• **Brief**:
In the entries below, find the line with "BRG_GROUP_SEL | BRG_GROUP_INFO" and print exactly every line from there up to and including the line with "MOD_COOLANT | MOD_HISTORY", with no other lines.

• **Data for review**:

-- ==== Sys2Proof/Machine/Regs.lean ====
section
/-!
DEFINITION. Every register of the management address map (R31): its fields with their bits, access codes and resets
(the field maps of spec/ chapters 01 to 15), and the address at which each lies (R32 and the offset tables). The tables
are transcribed from the spec's field maps and offset tables, one row per register and one constant per field.
-/

namespace Sys2Proof.Machine

/-- The registers, under the manual's names. -/
inductive Reg where
  | MOD_IDENT | MOD_DEVICE_ID | MOD_STATUS | TILE_FLAGS | TILE_ARRAY_STATUS | TILE_ARRAY_CODE
  | TILE_ARRAY_ERRBLK | TILE_ARRAY_BUSY | TILE_ARRAY_STALL | TILE_ARRAY_CTL | TILE_CTL | TILE_THREAD_STATE
  | TILE_LOGICAL | TILE_JOB | TILE_JOB_SEED | TILE_STEP | TILE_ENTRY | TILE_FAULT
  | TILE_FAULT_PC | TILE_OUTSTANDING | TILE_ISSUED | TILE_SWITCHES | BLK_STATUS | BLK_RETIRED
  | BLK_RETIRE_PEND | BLK_CTL | BLK_LINK_RD | BLK_LINK_WR | DEP_STATUS | DEP_CFG
  | DEP_BAND | DEP_CTL | DEP_CORR | DEP_UNCORR | DEP_ERR_ADDR | DEP_HOT_OPS
  | DEP_HOT_REFUSED | DEP_HOT_STATUS | DEP_ACC_SAT | DEP_SCRUB | DEP_CH_STATUS | DEP_CH_CTL
  | DEP_CH_SPARE | DEP_CH_ERASE | DEP_CH_CORR | WIN_CFG | WIN_STATUS | WIN_COMMIT
  | WIN_STAGE_PERM | WIN_STAGE_BASE | WIN_STAGE_SIZE | WIN_JOB | WIN_INFLIGHT | WIN_GW_CFG
  | WIN_GW_LIST | WIN_REFUSED | WIN_RETX | WIN_TIMEOUTS | WIN_LAST_REFUSAL | CUE_CFG
  | CUE_STATUS | CUE_CTL | CUE_STORE_BASE | CUE_MBOX_BASE | CUE_FIRED | CUE_LAST_ERR
  | CUE_JOB | CUE_MAP | CUE_COLL | CUE_CTR | STM_CFG | STM_STATUS
  | STM_STEP | STM_DEADLINE | STM_PEERS | STM_JOURNAL | STM_REPLAY | STM_JLEN
  | STM_LAST | STM_LAST_DIV | STM_LATE | DEP_SHN_STATUS | DEP_SHN_CTL | DEP_SHN_QBASE
  | DEP_SHN_ROWS | DEP_SHN_FAILED | DEP_SHN_LAST_ERR | PORT_CFG | PORT_STATUS | PORT_LANES
  | PORT_CTL | PORT_PEER | PORT_STEER | PORT_RING | PORT_RXPWR_LO | PORT_RXPWR_HI
  | PORT_FARPWR_LO | PORT_FARPWR_HI | PORT_MARGIN | PORT_LANE_CORR_LO | PORT_LANE_CORR_HI | PORT_SLASER
  | LAS_CFG | LAS_STATUS | LAS_CTL | LAS_LASER | FAB_CFG | FAB_ARB
  | FAB_CREDIT | FAB_STATUS | FAB_DROPS | FAB_LAST_DROP | FAB_FIBRE_EXP | FAB_ROUTE_MEMBER
  | FAB_ROUTE_DIST | FAB_PORT_CFG | FAB_PORT_STATUS | FAB_PORT_CTL | FAB_PORT_REPLAYS | FAB_PORT_TX
  | FAB_PORT_RX | FAB_PORT_QUEUE | ILK_CFG | ILK_STATUS | ILK_EPOCH | ILK_CTL
  | ILK_MEMBERS | ILK_SUSPECT | ILK_HALL_MEMBERS | ILK_BOXES | ILK_HEALTH | ILK_LAST_CHANGE
  | ILK_CKPT | ILK_COUNTS | ILK_INST | ILK_MARGIN | ILK_DISTRICT | ILK_PTAB
  | ILK_HALL_EPOCH | ILK_SPORT_STATUS | ILK_SPORT_RX | ILK_SPORT_TX | BRG_CFG | BRG_STATUS
  | BRG_CTL | BRG_EPOCH | BRG_GOOD | BRG_ERRORS | BRG_GROUP_SEL | BRG_GROUP_INFO
  | BRG_FLITS_UD | BRG_FLITS_DU | PWR_CFG | THM_CFG | PWR_DEVICE | PWR_STATUS
  | PWR_MEAS | PWR_EXCH | THM_COOLANT | THM_CAL | THM_CHIP | THM_BLK
  | MOD_MSTATUS | MOD_CTL | MOD_CFG | MOD_INPUT | MOD_COOLANT | MOD_HISTORY
  | MOD_I3C | LYS_STATUS | LYS_CFG | LYS_CTL | LYS_ERRORS | LYS_FEAT_DEV
  | LYS_FEAT_PEER | LYS_FEATURES | LYS_DIR | LYS_RECALLS | LYS_TX_FLITS | LYS_RX_FLITS
  | SEC_BOOT | SEC_CTL | SEC_FW_AREA | SEC_CTR0 | SEC_CTR1 | SEC_CTR2
  | SEC_OWNERS | SEC_STAGE | SEC_ATT | SEC_UPD_STATUS | SEC_FW | SEC_RCV_CTL
  | LOG_STATUS | LOG_RETIRE_CFG | LOG_RING_BASE | LOG_TRACE_BASE | LOG_RING_HEAD | LOG_RING_READ
  | LOG_TRACE_HEAD | LOG_TRACE_READ | LOG_BOOK | LOG_BOOK_BUDGET | MODE_STATE | MODE_CFG
  | MODE_CTL | MODE_PORTS | MODE_ARB | WIN_BASE | WIN_SIZE | WIN_PERM
  deriving DecidableEq, Repr

/-- Access codes of R8. -/
inductive Acc where
  | rw | ro | wo | w1c | rc
  deriving DecidableEq, Repr

/-- A field's reset value: a constant, the register's own index (`TILE_LOGICAL`), the port number mod 8 (`PORT_CFG`,
`PORT_STEER`) or the wavelength of laser n (`LAS_LASER`). -/
inductive Rst where
  | const (v : Nat) | index | mod8 | laser
  deriving DecidableEq, Repr

/-- One field of a register: where it lies, how it is accessed, what reset leaves and, for a customer-chosen field, its
range (R14). -/
structure Fld where
  reg   : Reg
  lo    : Nat
  width : Nat
  acc   : Acc
  rst   : Rst
  vmin  : Nat
  vmax  : Nat
  deriving DecidableEq, Repr

/-- The reset value of a field of the register with index `i`. -/
def Fld.reset (f : Fld) (i : Nat) : Nat :=
  match f.rst with
  | .const v => v
  | .index => i
  | .mod8 => i % 8
  | .laser => if i % 24 < 16 then i % 24 / 2 else i % 24 - 16

namespace F
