/-- Streams, requests in progress, messages, completed messages (source, job, MSG, lines), mailbox writes, answers on their way, gateway batches by 2 × district + 1 for
responses, gateways logged as skipped in
this epoch (R219), jobs unbound here and not bound again, which have no streams (R204), the commit in progress, the ids in use, whether the device awaits the COMPLETE of its admission (R394),
and whether a STALE_EPOCH answer was taken (R397). -/
structure MemFab where
  tx       : List TxStream := []
  rx       : List RxStream := []
  prog     : List InProg := []
  nextProg : Nat := 0
  nextMsg  : Nat := 0
  messages : List Message := []
  msgDone  : List (Nat × Nat × Nat × Nat) := []
  mbox     : List MboxWrite := []
  results  : List Result := []
  batches  : NMap (List (BitVec 448)) := []
  gwLogged : List Nat := []
  unbound  : List Nat := []
  commit   : Option WinPend := none
  hallGw   : NMap (List Nat) := []
  quiet    : Bool := false
  stale    : Bool := false
  deriving DecidableEq, Repr


/-! ## The shunter (chapter 08) -/

/-- A row of a shunter command: the table row it names (none for NULL), whether its index entry could be read, requests not
yet answered, whether it is being written, the first status other than OK, whether it is finished, whether its requests have
begun, and whether it has failed and is being written poisoned. -/
structure ShnRow where
  src    : Option Nat
  lost   : Bool
  open_  : Nat
  write  : Bool
  fail   : Option Nat
  ended  : Bool
  begun  : Bool := false
  poison : Bool := false
  deriving DecidableEq, Repr

/-- A command the shunter has taken (R280, R284): half, job slot, job and line; whether it runs; its index list as read, with
the reads not yet answered, the reads sent and the first status other than OK; its rows, once named; the rows failed and the
first of them. -/
structure ShnCmd where
  id    : Nat
  half  : Half
  slot  : Nat
  job   : Nat
  line  : Line
  runs  : Bool
  idx   : NMap (List Line)
  idxN  : Nat
  idxTo : Nat := 0
  idxSt : Option Nat
  named : Bool
  rows  : List ShnRow
  nfail : Nat
  first : Nat
  deriving DecidableEq, Repr

/-- A whole-line write into the command region, not yet taken. -/
structure ShnIn where
  half : Half
  slot : Nat
  job  : Nat
  line : Line
  deriving DecidableEq, Repr

/-- Both shunters. -/
structure Shunter where
  nextId  : Nat := 0
  arrived : List ShnIn := []
  cmds    : List ShnCmd := []
  deriving DecidableEq, Repr


/-! ## Cue engine and stationmaster (chapter 07) -/

/-- An armed cue: its slot in the cue store, the list it belongs to, and its line as it was read at arming. -/
structure ArmedCue where
  slot : Nat
  list : Nat
  line : Line
  deriving DecidableEq, Repr

/-- A cue that has fired and not completed: how many of its sends are open, the collective it closes, the port it steers, and the step
its device worked on when it fired (R256). -/
structure RunCue where
  id     : Nat
  slot   : Nat
  list   : Nat
  line   : Line
  open_  : Nat
  closes : Option Nat
  port   : Option Nat
  step   : Nat := 0
  deriving DecidableEq, Repr

/-- A data message of a cue (R236): destination device, source and destination addresses, target, lines in all and lines
sent, message ID, accumulation code, destination counter and collective, and the step it belongs to. -/
structure CueMsg where
  dst   : Nat
  src   : Nat
  dstA  : Nat
  tgt   : Nat
  total : Nat
  sent  : Nat
  msg   : Nat
  acc   : Nat
  rdone : Nat
  coll  : Option Nat
  step  : Nat := 0
  deriving DecidableEq, Repr

/-- An announced message that the receiving engine watches (R236): sender, job, MSG, job slot, the ANNOUNCE itself, and
whether its collective was aborted, so that it is completed and discarded. -/
structure Watch where
  src     : Nat
  job     : Nat
  msg     : Nat
  slot    : Nat
  ann     : Line
  discard : Bool
  deriving DecidableEq, Repr

/-- What a group of requests of the cue engine is for: reading a send list, reading or sending a message, awaiting ACCEPT,
sending records, staged lines to read and apply, a gradient message with its scales, its accumulates and its POISON, the
record written to a standby, a journal entry read in Replay, and a leader's COMMITs. -/
inductive CueKind where
  | list (n : Nat)
  | read (m : CueMsg)
  | send (m : CueMsg)
  | accept (m : CueMsg)
  | recs
  | staged (w : Watch) (k n : Nat)
  | apply (w : Watch) (k n : Nat)
  | grad (w : Watch) (k n : Nat)
  | scales (w : Watch) (bytes : List Nat)
  | gradApply (w : Watch) (poison : Option (Nat × Nat))
  | poison (w : Watch)
  | standby (slot : Nat)
  | journal (slot : Nat)
  | coll (c : Nat)
  deriving DecidableEq, Repr

/-- A group of requests of the cue engine: the fired cue it belongs to, requests unanswered, the first status other than OK,
and the data read, by request number. -/
structure CueTask where
  id     : Nat
  run    : Option Nat
  slot   : Nat
  kind   : CueKind
  open_  : Nat
  status : Nat
  data   : NMap (List Line)
  deriving DecidableEq, Repr

/-- An armed collective (R241 to R247): index, job slot, descriptor, the map's devices at arming, hash, the destinations
already sent a FIRST, the positions whose DONE the leader holds, whether its own round has begun, the devices whose FIRST has been
taken, and the map entries as they stood at arming, for each that was written since (R267: valid, N, address). -/
structure Coll where
  idx    : Nat
  slot   : Nat
  desc   : Line
  ids    : List Nat
  hash   : Nat
  firsts : List Nat
  dones  : List Nat
  begun  : Bool
  heard  : List Nat := []
  maps   : NMap (Option (Bool × Nat × Nat)) := []
  deriving DecidableEq, Repr

/-- What is known of the aborted collective of an index (R246): its hash, and the devices whose FIRST and DONE have been taken. -/
structure CollOver where
  hash  : Nat
  heard : List Nat
  dones : List Nat
  deriving DecidableEq, Repr

/-- A contributor's message kept until its step is applied (R254): job slot, position, step, and what it accumulated. -/
structure GradLog where
  slot : Nat
  pos  : Nat
  step : Nat
  adds : List (Nat × Nat)
  deriving DecidableEq, Repr

/-- What a slot's stationmaster took from its registers at step open (R267). -/
structure StmForce where
  enable   : Bool := false
  allWait  : Bool := false
  replay   : Bool := false
  backstop : Nat := 1000
  deadline : Nat := 2000000
  primary  : Nat := 0xFFFF
  standby  : Nat := 0xFFFF
  journal  : Nat := 0
  replayA  : Nat := 0
  records  : Nat := 1024
  deriving DecidableEq, Repr

/-- The stationmaster context of a job slot (R255 to R265). `taken` holds the records taken in this run (step, divisor, digest; R260),
`readyQ` the READY cues that wait for the step's gradient sends (fired cue, step, micro-batches; R256), and `gradFail` the steps in which
such a send failed. -/
structure Stm where
  step     : Nat := 0
  opened   : Bool := false
  closing  : Bool := false
  stopped  : Bool := false
  force    : StmForce := {}
  expected : List Nat := []
  ready    : NMap Nat := []
  poisoned : List Nat := []
  recSet   : Option (List Nat × Nat) := none
  record   : Option (List Line) := none
  stbyDone : Bool := false
  deadline : Nat := 0
  mirror   : Option (List Line) := none
  heardOpen : Option Nat := none
  hearDead : Nat := 0
  takeover : Bool := false
  replied  : List Nat := []
  sentReady : Option (Nat × Nat) := none
  lastStep : Option Nat := none
  lastDig  : Nat := 0
  lastDiv  : Nat := 0
  taken    : List (Nat × Nat × Nat) := []
  readyQ   : List (Nat × Nat × Nat) := []
  gradFail : List Nat := []
  noStby   : Option Nat := none
  shards   : List Nat := []
  deriving DecidableEq, Repr

/-- The cue engine: armed and fired cues, lists stopped by an error, its requests, collectives, held ANNOUNCEs and DONEs that
came before their collective was armed, collectives that are over by index, indices aborted before they were armed (error, whether this
device found it; R243, R246), watched messages, gradient logs, POINTS cues waiting for the port, and the stationmaster contexts by job
slot. -/
structure Cue where
  nextId  : Nat := 1
  armed   : List ArmedCue := []
  runs    : List RunCue := []
  dead    : List Nat := []
  tasks   : List CueTask := []
  colls   : List Coll := []
  held    : List (Nat × Line) := []
  early   : List (Nat × Nat × Nat) := []
  past    : NMap (Option CollOver) := []
  doomed  : NMap (Option (Nat × Bool)) := []
  watch   : List Watch := []
  glog    : List GradLog := []
  points  : List (Nat × Nat) := []
  stm     : NMap Stm := []
  deriving DecidableEq, Repr


/-! ## Fabric links (chapter 10) -/

/-- A packet in an egress queue: the half it comes from, its class, route destination, whether an adaptive choice is allowed, the hops
so far, the direct-link ring and channel it arrived on, whether it began on this device, and the packet itself (R343, R344). -/
structure Pkt where
  half  : Half
  tc    : Nat
  dst   : Nat
  ad    : Bool
  hops  : Nat
  ring  : Option (Nat × Nat)
  mine  : Bool
  hdr   : BitVec 448
  data  : List Line
  deriving DecidableEq, Repr

/-- A packet sent and not yet acknowledged (R347): its first link sequence number, the number of its flits that ACK covers, channel
and credit kind. -/
structure SentPkt where
  seq : Nat
  done : Nat := 0
  vc  : Nat
  sh  : Bool
  pkt : Pkt
  deriving DecidableEq, Repr

/-- A packet that stands in the port's ingress (R352), with the credits it occupies and its route header (R343). -/
structure IngPkt where
  vc    : Nat
  sh    : Bool
  route : Nat := 0
  hdr  : BitVec 448
  data : List Line
  deriving DecidableEq, Repr

/-- A packet of which the head and some data flits have arrived. -/
structure RxPkt where
  head : Line
  data : List Line
  left : Nat
  drop : Bool
  deriving DecidableEq, Repr

/-- The link layer of a fabric port: egress queue, retry buffer, link sequence numbers, replay bookkeeping (R347 to R349), the number
expected next and the number of the next flit to arrive, which a replay sets back (R348), cumulative credit counts of both directions
(R354; index 8 is the shared pool), arbitration deficits, the class whose turn it is and whether its turn has begun (R356), ingress,
requests not yet admitted to it (R352), and what the link took from its registers when it came up. -/
structure Link where
  queue    : List Pkt := []
  unacked  : List SentPkt := []
  txSeq    : Nat := 0
  advance  : Nat := 0
  replays  : Nat := 0
  replayAt : Option (Nat × Nat) := none
  used     : NMap Nat := []
  freed    : NMap Nat := []
  rxExp    : Nat := 0
  rxNum    : Nat := 0
  rxPkt    : Option RxPkt := none
  rxUsed   : NMap Nat := []
  rxFreed  : NMap Nat := []
  deficit  : NMap Nat := []
  turn     : Nat := 0
  visit    : Bool := false
  ingress  : List IngPkt := []
  held     : List IngPkt := []
  ded      : Nat := 65
  direct   : Bool := false
  ring     : Nat := 0
  dateline : Bool := false
  deriving DecidableEq, Repr

/-- A port's removal from a route entry (R362): the port, the notice (whole district, and the district or device ID it names), and
the entry: of `FAB_ROUTE_DIST` or `FAB_ROUTE_MEMBER`, and its number. -/
structure Missed where
  port  : Nat
  dist  : Bool
  id    : Nat
  wide  : Bool
  entry : Nat
  deriving DecidableEq, Repr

• **Response**:
  | BRG_CTL | BRG_EPOCH | BRG_GOOD | BRG_ERRORS | BRG_GROUP_SEL | BRG_GROUP_INFO
  | BRG_FLITS_UD | BRG_FLITS_DU | PWR_CFG | THM_CFG | PWR_DEVICE | PWR_STATUS
  | PWR_MEAS | PWR_EXCH | THM_COOLANT | THM_CAL | THM_CHIP | THM_BLK
  | MOD_MSTATUS | MOD_CTL | MOD_CFG | MOD_INPUT | MOD_COOLANT | MOD_HISTORY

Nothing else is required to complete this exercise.